GOAL OF THE EXERCISE → Copy every line below that has the word "ofNat" in it.

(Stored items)
= = = =

/-- A tower keeps the metered energy, which is free, and the duration of a run under its code base: 256 records, the oldest
given up first (R400, R402). (DEDUCED, log entry 94.) -/
def State.keepEstimate (s : State) (t : Nat) (l : Launch) : State :=
  match s.running? l.id with
  | none => s
  | some (_, p) =>
    let base := (wordAt p.words 1).toNat
    let e : Estimate := ⟨base, s.free1, (s.stamp t - l.started) / 200⟩
    (s.modTower t fun w =>
      let es := w.estimates.filter (fun x => x.codeBase ≠ base) ++ [e]
      { w with estimates := es.drop (es.length - 256) }).drawn 1

/-- The task boundary of a launch: counts folded, far lines of its towers dropped (R122, R292), the estimate of its code kept
(R400), and the command completes. -/
def State.closeLaunch (s : State) (l : Launch) (st detail : Nat) : State :=
  let s1 := l.clusters.foldl (fun s c => s.foldOwner (c / 128) (c % 128) l.id) s
  let s2 := l.towers.foldl (fun s t => (s.dropAllFar t).keepEstimate t l) s1
  let clamp := match s.running? l.id with | some (_, p) => p.clamp | none => 0
  (s2.dropLaunch l.id).complete l.id (if st = stOK then endStatus clamp stOK else st) detail clamp

/-- An access that a bunch of a launch has issued is still on its way (R175, R295). -/
def State.issuedLeft (s : State) (l : Launch) : Bool :=
  s.reqs.any fun r => match r.owner with | .bunch k => l.clusters.contains (k / 64) | _ => false

/-- The bunches of a launch leave their slots, and its teams end with a flush (R175). -/
def State.stopTeams (s : State) (id : Nat) : State :=
  s.clusters.foldl (fun (s : State) e =>
    let t := e.1 / 128
    let c := e.1 % 128
    let s0 := s.modClu t c fun x => { x with saved := x.saved.filter fun v => v.team.launch ≠ id }
    match e.2.team with
    | some tm =>
      if tm.launch = id then
        let s1 := (List.range 64).foldl (fun s k => s.clearBunch (bunchKey t c (k / 16) (k % 16))) s0
        let s2 := { s1 with reqs := s1.reqs.filter fun r => match r.owner with | .bunch k => k / 64 ≠ cluKey t c | _ => true }
        s2.endTeam t c
      else s0
    | none => s0) s

/-- A stopped launch ends (R175): once its issued accesses are back its teams end, and once its array jobs have arrived the
LAUNCH completes. -/
def State.endStopped (s : State) (l : Launch) (close : State → State) : State :=
  if s.issuedLeft l then s
  else
    let s1 := s.stopTeams l.id
    if s1.jobsLeft l.id ∨ s1.backsLeft l.id then s1 else close s1

/-- LAUNCH_END (R145, R295): every team has ended, every job has arrived, and every write has reached its home. A launch that a
reset or its deadline stopped ends with that status (R176, Table 12-4). -/
def execLaunchEnd (id : Nat) (s : State) : Out :=
  match s.launch? id with
  | none => .next s
  | some l =>
    if l.status ≠ 0 then .next (s.endStopped l fun s => s.closeLaunch l l.status 0)
    else if l.fault.isSome ∨ s.teamsLeft id ∨ s.jobsLeft id ∨ s.backsLeft id ∨ s.issuedLeft l then .next s
    else .next (s.closeLaunch l stOK 0)

/-- LAUNCH_FAULT_STOP (R175, R176): once the array jobs have arrived, the LAUNCH completes with FAULT_BUNCH and the event log
takes it. -/
def execLaunchFaultStop (id : Nat) (s : State) : Out :=
  match s.launch? id with
  | none => .next s
  | some l =>
    match l.fault with
    | none => .next s
    | some (_, d) =>
      if l.status ≠ 0 then .next s
      else .next (s.endStopped l fun s => (s.closeLaunch l stFaultBunch d).logEvent 0x0030 0 (bitsOf d 16 15) [l.q, d])

/-! ## Suspension (R177-R179) -/

/-- A team stops at its next instruction boundary (R177): its bunches, barriers and a shelf range go to the save area; the
shelf cache is flushed. A bunch that waits for a global access has not reached its instruction boundary, and nothing happens. (DESIGN CHOICE, log entry 29.) -/
def State.suspend (s : State) (t c shelfStart shelfBytes : Nat) : State :=
  match (s.clu t c).team with
  | none => s
  | some tm =>
    let keys := (List.range 64).map fun k => bunchKey t c (k / 16) (k % 16)
    if tm.stopped ∨ (keys.any fun k => (s.bunch k).run = .waitAccess) ∨ 2 ^ 20 < shelfStart + shelfBytes then s
    else
      let back (x : Bunch) : Bunch := match x.run with
        | .waitPh _ _ => { x with run := .ready }
        | .waitGe _ _ => { x with run := .ready }
        | .waitBar _ => { x with run := .ready }
        | _ => x
      let x := s.clu t c
      let (bs, s1) := s.shelfRead t c shelfStart shelfBytes
      let sv : Saved :=
        { team := tm, bunches := keys.foldl (fun m k => SMap.put default m k (back (s.bunch k))) [], bars := x.bars
          barAge := x.barSince.map fun b => (b.1, s.stamp t + 1 - b.2), shelfStart := shelfStart, shelf := bs.map markedCode }
      let s2 := s1.flushCache t c tm.launch
      let s3 := keys.foldl (fun s k => s.clearBunch k) s2
      (s3.modClu t c fun y => { y with saved := y.saved ++ [sv], team := none, bars := [], barSince := [], fetchAt := [] }).teamRegs t c

/-- TEAM_SUSPEND (R177), with the shelf range that the dispatcher names. -/
def execTeamSuspend (r : CluRef) (shelfStart shelfBytes : Nat) (s : State) : Out := .next (s.suspend r.t r.c shelfStart shelfBytes)

/-- The registers that name a running team (TE_LAUNCH, TE_TALLY_WIN, TE_BAR_TIMEOUT). -/
def State.showTeam (s : State) (t c : Nat) (tm : Team) : State :=
  let size := match tm.cacheKib with | 0 => 0 | 64 => 1 | 128 => 2 | 256 => 3 | _ => 4
  ((s.setReg ⟨.teLaunch, t, c, 0, 0⟩
      (BitVec.ofNat 64 (tm.spillDepth * 2 ^ 40 + tm.spillBase % 2 ^ 14 * 2 ^ 26 + size * 2 ^ 23 + tm.team * 2 ^ 16 + tm.alloc / 8 * 2 ^ 8))).setReg
    ⟨.teTallyWin, t, c, 0, 0⟩ (BitVec.ofNat 64 (tm.tallyCount * 2 ^ 8 + tm.tallyBase))).setReg
    ⟨.teBarTimeout, t, c, 0, 0⟩ (BitVec.ofNat 64 tm.barTimeout)

/-- TEAM_RESUME (R178): the saved state returns; a bunch stopped at a WAIT or BAR executes it again, and a barrier's timer
goes on from where it stood. -/
def execTeamResume (r : CluRef) (id : Nat) (s : State) : Out :=
  let x := s.clu r.t r.c
  match x.team, x.saved.find? fun v => v.team.launch = id with
  | none, some v =>
    if x.absent ∨ x.dom ≠ .on then .next s
    else
      let s1 := v.bunches.foldl (fun s b => s.setBunch b.1 b.2) s
      let s2 := s1.modMem fun m =>
        { m with shelf := v.shelf.zipIdx.foldl (fun h b => SMap.put 0#13 h (s.shelfKey r.t r.c (v.shelfStart + b.2)) b.1) m.shelf }
      .next ((s2.modClu r.t r.c fun y =>
        { y with saved := y.saved.filter (fun w => w.team.launch ≠ id), team := some v.team, bars := []
                 barSince := v.barAge.map fun b => (b.1, s.stamp r.t + 1 - b.2) }).showTeam r.t r.c v.team)
  | _, _ => .next s

/-! ## Write-backs that fail -/

/-- SHELF_CACHE_WRITEBACK_DROP (R171): a write-back to an unmapped or lost home, or one held for 10 ms, is dropped and
recorded with te 0xF; its status goes to the command during which it took place. -/
def execShelfCacheWritebackDrop (r : CluRef) (line : Nat) (s : State) : Out :=
  let mine (q : Req) : Bool := match q.owner with | .writeBack t c _ => t = r.t.val && c = r.c.val && q.addr.toNat / 128 = line | _ => false
  match s.reqs.find? fun q => mine q && q.stage = .issued with
  | none => .next s
  | some q =>
    let st := match s.home r.t q.addr with
      | .unmapped => stBadAddress
      | .lost => stLost
      | .held => (match q.held with | some h => if h + 2000000 ≤ s.stamp r.t then stLost else 0 | none => 0)
      | _ => 0
    if st = 0 then .next s
    else
      let launch := match q.owner with | .writeBack _ _ l => l | _ => 0
      .next ((({ s with reqs := s.reqs.filter fun x => x.id ≠ q.id } : State).accessFailed r.t r.c 15 launch st q.addr).wakeFences r.t r.c)

end Sys2Proof.Machine
end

= = = =

RESULT FOR THIS TASK →
      (BitVec.ofNat 64 (tm.spillDepth * 2 ^ 40 + tm.spillBase % 2 ^ 14 * 2 ^ 26 + size * 2 ^ 23 + tm.team * 2 ^ 16 + tm.alloc / 8 * 2 ^ 8))).setReg
    ⟨.teTallyWin, t, c, 0, 0⟩ (BitVec.ofNat 64 (tm.tallyCount * 2 ^ 8 + tm.tallyBase))).setReg
    ⟨.teBarTimeout, t, c, 0, 0⟩ (BitVec.ofNat 64 tm.barTimeout)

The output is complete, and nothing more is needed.